Bu düzmece bestekârların çalışmalarına bir örnek vermek istiyorum.

25, dereceden bir meyhâne şarkıcısı hanım, uyduruk şarkı sözü döktüren birine epey bir para karşılığı “söz” ısmarlar. Adam hemen sözleri, yumurtlar. Aynı zamanda süper ahmak ve cahil hâtun, sözleri, şarkı çiziktiren birine götürür. “Ağabey bu lâflara beste yap, albümde okuyacağım.” Der. Pazarlık edilir, kaparo verilir.

Besteci bozuntusu, cicili bicili, dümbelekli, bir çengi havasını sözlere giydirir. Hanım, beste (!) ile kasetçiyi boylar. Aranjör bir alt yapı yapar. Ahırkapılı plâk çetesi de çalar. Teknoloji, bet sesleri bile eğip bükerek kaydı yapar. Kayıt, önce frekans modülâsyonlu özel (bana göre rezil) radyolara, ardından malûm kanalların ücretli yapımcılarına, oradan da artık bütün zevki, zevksizlik haline gelmiş izleyiciye ulaşır. Boyalı basının ahmakları, pis dedikodular arasında bu besteleri de yazar çizer.

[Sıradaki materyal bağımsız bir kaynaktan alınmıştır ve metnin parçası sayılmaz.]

-- ==== Sys2Proof/Machine/Snap.lean ====
section
/-! DEFINITION. Commit groups as sets of register fields (R64 to R67): where a group's registers lie, the snapshot of
its shadow copy, and moving a snapshot into the active copy. -/

namespace Sys2Proof.Machine

/-- Every choice of indices of an array, with its offset. -/
def dimAll : List Dim → List (List Nat × Nat)
  | [] => [([], 0)]
  | d :: ds => (List.range d.count).flatMap fun i => (dimAll ds).map fun e => (i :: e.1, i * d.stride + e.2)

/-- The number of a list of indices in an array, the first index counting most. -/
def dimNumber : List Dim → List Nat → Nat
  | _ :: ds, i :: is => i * (ds.foldl (fun n e => n * e.count) 1) + dimNumber ds is
  | _, _ => 0

/-- The group a register belongs to, given the indices of its block instance and its own (R64). -/
def GroupSel.of : GroupSel → List Nat → Option Nat
  | .none, _ => Option.none
  | .fixed g, _ => some g
  | .indexed f d, is => some (f + is[d]?.getD 0)

/-- The bits of a register that belong to its commit group: its RW fields. -/
def RegDef.groupMask (r : RegDef) : RegWord :=
  if r.group = .none then 0
  else r.fields.foldl (fun m f => if f.acc = .rw then m ||| bitMask f.lo f.width else m) 0

/-- The active addresses of group `g` of instance `inst` of block `b`. -/
def groupAddrs (b : BlockDef) (inst g : Nat) : List Nat :=
  match (dimAll b.insts)[inst]? with
  | none => []
  | some (bi, bo) =>
    b.regs.flatMap fun r =>
      if r.group = .none then []
      else ((dimAll r.dims).filter fun e => r.group.of (bi ++ e.1) == some g).map fun e => b.base + bo + r.off + e.2

/-- The snapshot of a group's shadow copy: active addresses with the shadow words (R65). -/
def State.takeSnap (s : State) (b : BlockDef) (inst g : Nat) : List (Nat × RegWord) :=
  (groupAddrs b inst g).map fun a => (a, regWord s.regs (a + b.half))

/-- The bits of the register at an address that belong to its commit group. -/
def maskAt (a : Nat) : RegWord :=
  match regFind a with
  | some x => x.reg.groupMask
  | none => 0

/-- One register of a snapshot moves into the register at address `to`: its group's bits only. -/
def State.putGroup (s : State) (dst a : Nat) (w : RegWord) : State :=
  let m := maskAt a
  s.wrWord dst ((regWord s.regs dst &&& ~~~ m) ||| (w &&& m))

/-- A snapshot moves into the active copy (R65). -/
def State.applySnap (s : State) (l : List (Nat × RegWord)) : State := s.each l fun t e => t.putGroup e.1 e.1 e.2

/-- A snapshot acts: it moves into the active copy, and the shadow copy equals it (R65, R66). -/
def State.actSnap (s : State) (l : List (Nat × RegWord)) : State :=
  s.each l fun t e => (t.putGroup e.1 e.1 e.2).putGroup (e.1 + halfPage e.1) e.1 e.2

/-- The active copy of a group moves into its shadow copy (R66). -/
def State.discardGroup (s : State) (b : BlockDef) (inst g : Nat) : State :=
  s.each (groupAddrs b inst g) fun t a => t.putGroup (a + b.half) a (regWord t.regs a)

/-- The waiting commit of a group, if there is one. -/
def State.waitingFor (s : State) (slice : Option Nat) (btype inst g : Nat) : Option Commit :=
  s.strata.waiting.find? fun c => c.slice == slice && c.btype == btype && c.inst == inst && c.group == g

/-- The state without the waiting commit of a group. -/
def State.dropWaiting (s : State) (slice : Option Nat) (btype inst g : Nat) : State :=
  let x := s.strata
  { s with strata := { x with waiting := x.waiting.filter fun c =>
      !(c.slice == slice && c.btype == btype && c.inst == inst && c.group == g) } }

/-- CG_STATUS.PENDING of a control: 1 while one of its passed commits waits (R84). -/
def State.showPending (s : State) (slice : Option Nat) : State :=
  let b := if s.strata.waiting.any fun c => c.slice == slice then 1 else 0
  match slice with
  | none => s.wr R.CG_STATUS_PENDING b
  | some x => s.wr (R.SLICE_CG_STATUS_PENDING x) b

/-- The waiting commit of a group acts: its snapshot moves into the active copy (R67). -/
def State.actWaiting (s : State) (slice : Option Nat) (btype inst g : Nat) : State :=
  match s.waitingFor slice btype inst g with
  | none => s
  | some c => ((s.actSnap c.snap).dropWaiting slice btype inst g).showPending slice

end Sys2Proof.Machine
end

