/-- The copy reads every uncorrectable codeword of the old region, which counts it, and writes its line poisoned at the new
home (R265, R271). -/
def State.copyMarks (s : State) (h h' : HomeEntry) : State :=
  let l := s.mm.bad.filter fun e => h.markKey ≤ e.1 && e.1 < h.markKey + 0x1_0000
  (s.clearMarks h').each l fun t e =>
    let u := (t.vaultBad (e.1 / 0x200_0000) (e.1 % 0x200_0000) e.2)
    let line := h'.markKey + (e.1 - h.markKey) / 2 * 2
    (u.setMark line 2).setMark (line + 1) 2

/-- Held writes of a move applied at a home (R276, R279): a codeword they replace whole is good. -/
def State.writeHeld (s : State) (h : HomeEntry) (m : Move) : State :=
  let t := (s.writeAt h.key m.log).writeAt h.key m.late
  let offs := (m.log ++ m.late).map (·.1)
  let marked := (t.mm.bad.filter fun e => h.markKey ≤ e.1 && e.1 < h.markKey + 0x1_0000).map (·.1)
  t.each (marked.filter fun k => wholeWord offs ((k - h.markKey) * 32)) fun t k => t.setMark k 0

/-- The lines of a whole slab, and `extra` more, written at a vault's port (R200). -/
def State.queueSlab (s : State) (h : HomeEntry) (extra : Nat) : State :=
  if h.t3 then s else s.queueLines h.home (h.index * 0x20_0000) (32768 + extra)

/-- The transfers under way that touch a slab of slice `x`: site, queue, index. -/
def State.flightsIn (s : State) (x slab : Nat) : List (Nat × Nat × Nat) :=
  allSites.flatMap fun k =>
    if (s.tile k).job.any fun j => j.holder == x then
      ((s.tile k).xfers.filter fun r => (slabsOf r.vaddr r.len).contains slab).map fun r => (k, r.queue, r.index)
    else []

/-- How a move that cannot finish is aborted (R279). -/
inductive MoveCause where
  | newPeerFenced | oldPeerFenced | free | stop
deriving DecidableEq, Repr

/-- The new region of a started move goes back: to HELD for zeroing, or to its lend. -/
def State.dropNew (s : State) (m : Move) : State :=
  if !m.started then s
  else if m.toT3 then s.freeLend m.dest m.destIndex
  else
    { s with mm := { s.mm with old := s.mm.old ++ [OldRegion.mk m.dest m.destIndex s.now false false false []] } }

/-- Aborts one move (R279). With the new peer fenced or an orderly stop the held writes go to the old home; with the
old peer fenced the slab is LOST and the log goes with it; FREE of the object is completed by its caller. -/
def State.abortMove (s : State) (m : Move) (c : MoveCause) : State :=
  let h := s.home m.slice m.slab
  let t := s.dropNew m
  match c with
  | .oldPeerFenced =>
    ((t.setHome m.slice m.slab { h with state := .lost, newT3 := false, newHome := 0, newIndex := 0 }).flag R.MEM_EVENT_LOST).endMove
      m false 0x7A
  | .free => t.endMove m false 0x79
  | _ =>
    if !m.started then t.endMove m false 0x79
    else
      ((t.writeHeld h m).setHome m.slice m.slab { h with state := .resident, newT3 := false, newHome := 0, newIndex := 0 }).endMove
        m false 0x79

/-- Every move of the list aborted. -/
def State.abortMoves (s : State) (l : List Move) (c : MoveCause) : State := s.each l fun t m => t.abortMove m c

/-- One slab of an object unmapped: its move stopped, its region HELD until zeroed or its lend slot given back,
its translations invalidated (R279, R548). -/
def State.dropSlab (s : State) (x slab : Nat) : State :=
  let t := s.abortMoves (s.mm.moves.filter fun m => m.slice == x && m.slab == slab) .free
  let h := t.home x slab
  let u := t.setHome x slab .unmapped |>.emit .invalidate [x, slab]
  match h.state with
  | .unmapped => t
  | .lost => u.setUsed x (u.used x) (u.t3Used x - 1)
  | _ =>
    if h.t3 then (u.freeLend h.home h.index).setUsed x (u.used x) (u.t3Used x - 1)
    else (u.holdRegion h.home h.index false).setUsed x (u.used x - 1) (u.t3Used x)

/-! Handles (R271) -/

/-- Object slot `i` of slice `x`. -/
def State.object (s : State) (x i : Nat) : ObjRec := tblGet ObjRec.unused s.mm.objects (x * 4096 + i)
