-- ==== Sys2Proof/Machine/Stop.lean ====
section
/-! DEFINITION. Stops of the device (R42, R46, R626): the owner stop, the orderly stop of heat and supply, and the passage
to STOPPED. -/

namespace Sys2Proof.Machine

/-- The coarsest slot length of the clusters with carriers, in ns: at its boundaries every cluster is at a slot boundary. -/
def State.slotGrid (s : State) : Nat :=
  (((List.range 16).filter fun c => allCarriers.any fun k => s.rd (R.AIR_CARRIER_STATE k) != 0 && s.carrierCluster k == c).map
    fun c => slotNs (s.clusterMu c)).foldl max 0

/-- The next instant after now, in GPS ns, at a multiple of `len`; none where the radio does not run. -/
def State.radioEnd (s : State) (len : Nat) : Option Nat := if len = 0 then none else some ((s.gpsNs / len + 1) * len)

/-- Of two causes in one cycle DEV_STOP_CAUSE keeps the lower (R42); a stop already in progress keeps its own. -/
def State.lowerCause (s : State) (cause : Nat) : State :=
  if s.dev.stopSince = s.now then let t := s.reachStop cause; t.wr R.DEV_STOP_CAUSE_CAUSE t.dev.stopCause else s

/-- The device enters STOPPING with a cause (R42), its radio to stop at a boundary. -/
def State.enterStop (s : State) (cause : Nat) (st : StopState) (radioEnd : Option Nat) : State :=
  let t := if s.rd R.DEV_STATUS_PHASE = 5 then s.lowerCause cause else (s.reachStop cause).enterStopping
  ({ t with dev := { t.dev with stop := st, radioStopAt := radioEnd } }).showAdmit

/-- A job of an orderly stop ends with BOUND (R626), wherever it stands; a neural primary gives way to the classical path,
which ends by its deadline (R318). -/
def State.boundJob (s : State) (cyc : Nat) (j : JobRec) : State :=
  match j.phase with
  | .running =>
    if j.neural then s.toClassical j cyc else
    let t := (s.abortTiles j cyc).endTiles j cyc
    let (t, k) := t.settle j
    ((t.endJob k 2).showTiles j.slice).closeTileWindows j.slice
  | .fallbackDue => ((((s.abortTiles j cyc).endTiles j cyc).endJob j 2).showTiles j.slice).closeTileWindows j.slice
  | .classical => s
  | .ended => s
  | _ => s.endUnstarted j 2

/-- An orderly stop begins (R626): jobs end with BOUND, migrations end, the radio is to stop at the next slot boundary. -/
def State.orderlyStop (s : State) (cause cyc : Nat) : State :=
  let p := s.rd R.DEV_STATUS_PHASE
  if p = 6 || p = 0xF then s
  else if s.dev.stop == .ordered then s.lowerCause cause
  else
    let len := s.slotGrid
    let t := s.each s.sched.jobs fun t j => t.boundJob cyc j
    (t.stopMoves).enterStop cause .ordered (s.radioEnd len)

/-- An owner stop begins in RUN (R46): admission closes at once; the radio is to stop at the next frame boundary. -/
def State.ownerStopNow (s : State) : State :=
  let len := if s.slotGrid = 0 && s.rd R.DEV_STATUS_RADIO_READY = 0 then 0 else 10_000_000
  let t := s.reachStop 1
  (({ t with dev := { t.dev with stop := .owner, radioStopAt := s.radioEnd len } }).showAdmit).passStop

/-- OWNER_STOP: in ROM, BOOT and BUILD it takes effect at the end of the phase. -/
def execOwnerStop (t : Nat) (s : State) : Ans :=
  .next <|
    let s := s.atTime t
    let p := s.rd R.DEV_STATUS_PHASE
    if p = 4 && s.dev.stop == .none then s.ownerStopNow
    else if p < 4 && s.dev.stop == .none then { s with dev := { s.dev with stop := .asked } }
    else if p = 5 then s.lowerCause 1
    else s

/-- STOP_COMPLETE: the jobs have ended and the radio has stopped; every vault enters self-refresh, and the device passes
from STOPPING to STOPPED. -/
def execStopComplete (t : Nat) (s : State) : Ans :=
  .next <|
    let s := (s.atTime t).settleStop.passStop
    if s.rd R.DEV_STATUS_PHASE ≠ 5 || !s.jobsEnded || s.dev.radioStopAt.isSome then s
    else
      let s := s.each (allVaults.filter s.vaultOn) fun s v => s.wr (R.VAULT_STATUS_STATE v) 3
      (s.enterPhase 6).showAdmit

end Sys2Proof.Machine
end

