-- ==== Sys2Proof/Machine/Time.lean ====
section
/-! DEFINITION. The time engine (R416 to R443): clocks and servos, the choice of the active domain, holdover, SyncE
and the TOD_PPS pin. -/

namespace Sys2Proof.Machine

/-- An integer quotient rounded to nearest, ties to even. -/
def rneDiv (a : Int) (b : Nat) : Int :=
  let q := a / (b : Int)
  let r := 2 * (a % (b : Int))
  if r < b then q else if (b : Int) < r then q + 1 else if q % 2 = 0 then q else q + 1

/-- A number saturated to a signed field of 32 bits. -/
def sat32 (v : Int) : Nat := toField 32 (max (-(2 ^ 31)) (min v (2 ^ 31 - 1)))

/-- Domain `d`: 0 is A, any other B. -/
def State.dom (s : State) (d : Nat) : DomState := if d = 0 then s.clk.domA else s.clk.domB

/-- The state with a domain replaced. -/
def State.setDom (s : State) (d : Nat) (x : DomState) : State :=
  if d = 0 then { s with clk := { s.clk with domA := x } } else { s with clk := { s.clk with domB := x } }

/-- A domain's state: 0 FREE, 1 ACQUIRE, 2 LOCKED, 3 HOLDOVER (R425). -/
def State.domSt (s : State) (d : Nat) : Nat := s.rd (R.TIME_DOM_STATUS_STATE d)

/-- The active domain. -/
def State.activeDom (s : State) : Nat := s.rd R.TIME_STATUS_ACTIVE

/-- The most a clock may be corrected: 50,000 ppb in 2^-28 ppb (R417). -/
def maxRate : Int := 50_000 * 2 ^ 28

/-- A rate within the clamp of R417. -/
def clampRate (r : Int) : Int := max (-maxRate) (min r maxRate)

/-- A clock restarted from its present value at a new rate. -/
def Clock.at_ (c : Clock) (t : Nat) (r : Int) : Clock := ⟨c.read t, t, clampRate r⟩

/-- Device clock minus a domain clock in 2^-16 ns. -/
def State.gapTo (s : State) (d : Nat) : Int := (s.clk.dev.read s.now : Int) - (s.dom d).clk.read s.now

/-- n ns in 2^-16 ns. -/
def ns16 (n : Nat) : Int := (n : Int) * 65536

/-- CRC-16 of R435: polynomial 0x1021, initial value 0xFFFF, each byte from its highest bit. -/
def crc16 : Nat → List Byte → Nat
  | c, [] => c
  | c, b :: l =>
    let step := fun (c : Nat) => if 0x8000 ≤ c then (2 * c % 65536) ^^^ 0x1021 else 2 * c
    crc16 ((List.range 8).foldl (fun c _ => step c) (c ^^^ (b.toNat * 256))) l

/-- The clockClass that master ports announce (R430). -/
def State.clockClass (s : State) : Nat :=
  if s.rd R.TIME_STATUS_TIME_LOCK = 1 then s.rd (R.TIME_DOM_STATUS_GM_CLASS s.activeDom)
  else if s.rd R.TIME_STATUS_HO_EXPIRED = 1 then 165
  else if s.clk.everLocked then 135 else 248

/-- The ToD frame that describes the edge of second `sec` (R435). -/
def State.todFrame (s : State) (sec : Nat) : List Byte :=
  let d := s.activeDom
  let lock := s.rd R.TIME_STATUS_TIME_LOCK
  let leap := s.rd R.TIME_TOD_LEAP_LEAP
  let pps := s.rd (R.TIME_DOM_CFG_SOURCE d) == 1
  let flags := lock + 2 * s.rd R.AIR_STATUS_HOLDOVER + (if leap = 1 then 4 else 0) + (if leap = 2 then 8 else 0) + 16 * d
  let l := [0xC3, 0x01] ++ toBytes 6 sec ++ toBytes 2 (s.rd R.TIME_TOD_CFG_UTC_OFFSET) ++ toBytes 1 s.clockClass ++
    toBytes 1 (if lock = 1 then (s.dom d).accuracy else 0xFE) ++ toBytes 1 flags ++
    toBytes 1 (if pps then 0 else s.rd (R.TIME_DOM_CFG_DOMAIN_NUM d)) ++
    toBytes 2 (min ((s.gapTo d).natAbs / 65536) 0xFFFF)
  l ++ toBytes 2 (crc16 0xFFFF l)

/-- The pulse of second `sec` with the frame of the next, unless it has gone out (R433). -/
def State.pulse (s : State) (sec : Nat) : State :=
  if s.rd R.TIME_TOD_STATUS_ROLE = 1 && s.clk.emitted ≤ sec then
    let t := s.emit .pps [sec] (s.todFrame (sec + 1))
    { t with clk := { t.clk with emitted := sec + 1 } }
  else s

/-- A step of the device clock to the active domain clock (R426): a whole second that it passes has its pulse. -/
def State.stepClock (s : State) (d : Nat) : State :=
  let old := s.devNs / 1_000_000_000
  let c := (s.dom d).clk
  let b := s.clk
  let t := { s with clk := { b with dev := c.at_ s.now c.rate, slew := 0 } }
  let new := t.devNs / 1_000_000_000
  (t.iff (old < new) (·.pulse new)).flag R.TIME_EVENT_STEPPED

Bu çeşit şarkıların en belirgin karakteri, söylenmek için değil, oynanmak için yapılmış olmasıdır.Bu öyle bir müzik çeşididir ki, özellikle dişi şarkıcıların, kalça, beden kıvırmaları eşliğinde oynanacak şekilde yazılıp çizilmiştir. Bu oynanarak müzik icra etme programları, rengârenk ışık gösterileri, danslar, dümbelek ve davul patırtıları arasında, seyircilerin haykırarak, elleriyle tempo tutarak, oturduğu yerde bile kıvrılıp bükülerek, bazen de ıslıklar eşliğinde uygulanmaktadır. Besteyi yapan zavallı da ağzı kulaklarında sırıtmakta, kendini sanatkâr zannetmektedir. Halbuki böyle bir manzaranın muhatabı olmak, yerin dibine batma duygusu uyandırmalı, bu tür şarkıları gündeme getirenlerin yüzünün kızarması gerekir.

Bütün bunların sebebi, sağlam bir denetim müessesesinin bulunmaması yüzündendir. Dünyanın hiçbir yerinde eleştirisi olmayan sanat yoktur. Bizde ise böyle bir âdet yoktur. Herkes : “Ben yaptım oldu” havasındadır.

Bir müstakil yazıda bu konuyu işleyeceğim.

Yazımı, yukarıdaki sözlerimi tekrar ederek bitireceğim. 1960 tan sonra, bestelenen bütün şarkılar ortadan kaldırılmalıdır. Ayrıca size de ihtiyaç yoktur. O sessiz kamuoyu ve muhteşem “Zaman Sultan” kısa sürede defterinizi dürer, geleceğe hiçbir şey kalmaz. Kimse hatırlamaz bile. Çünkü bu tür besteci zavallıları, sanat bakımından çoktan yaşamakta olan mevtâlardır.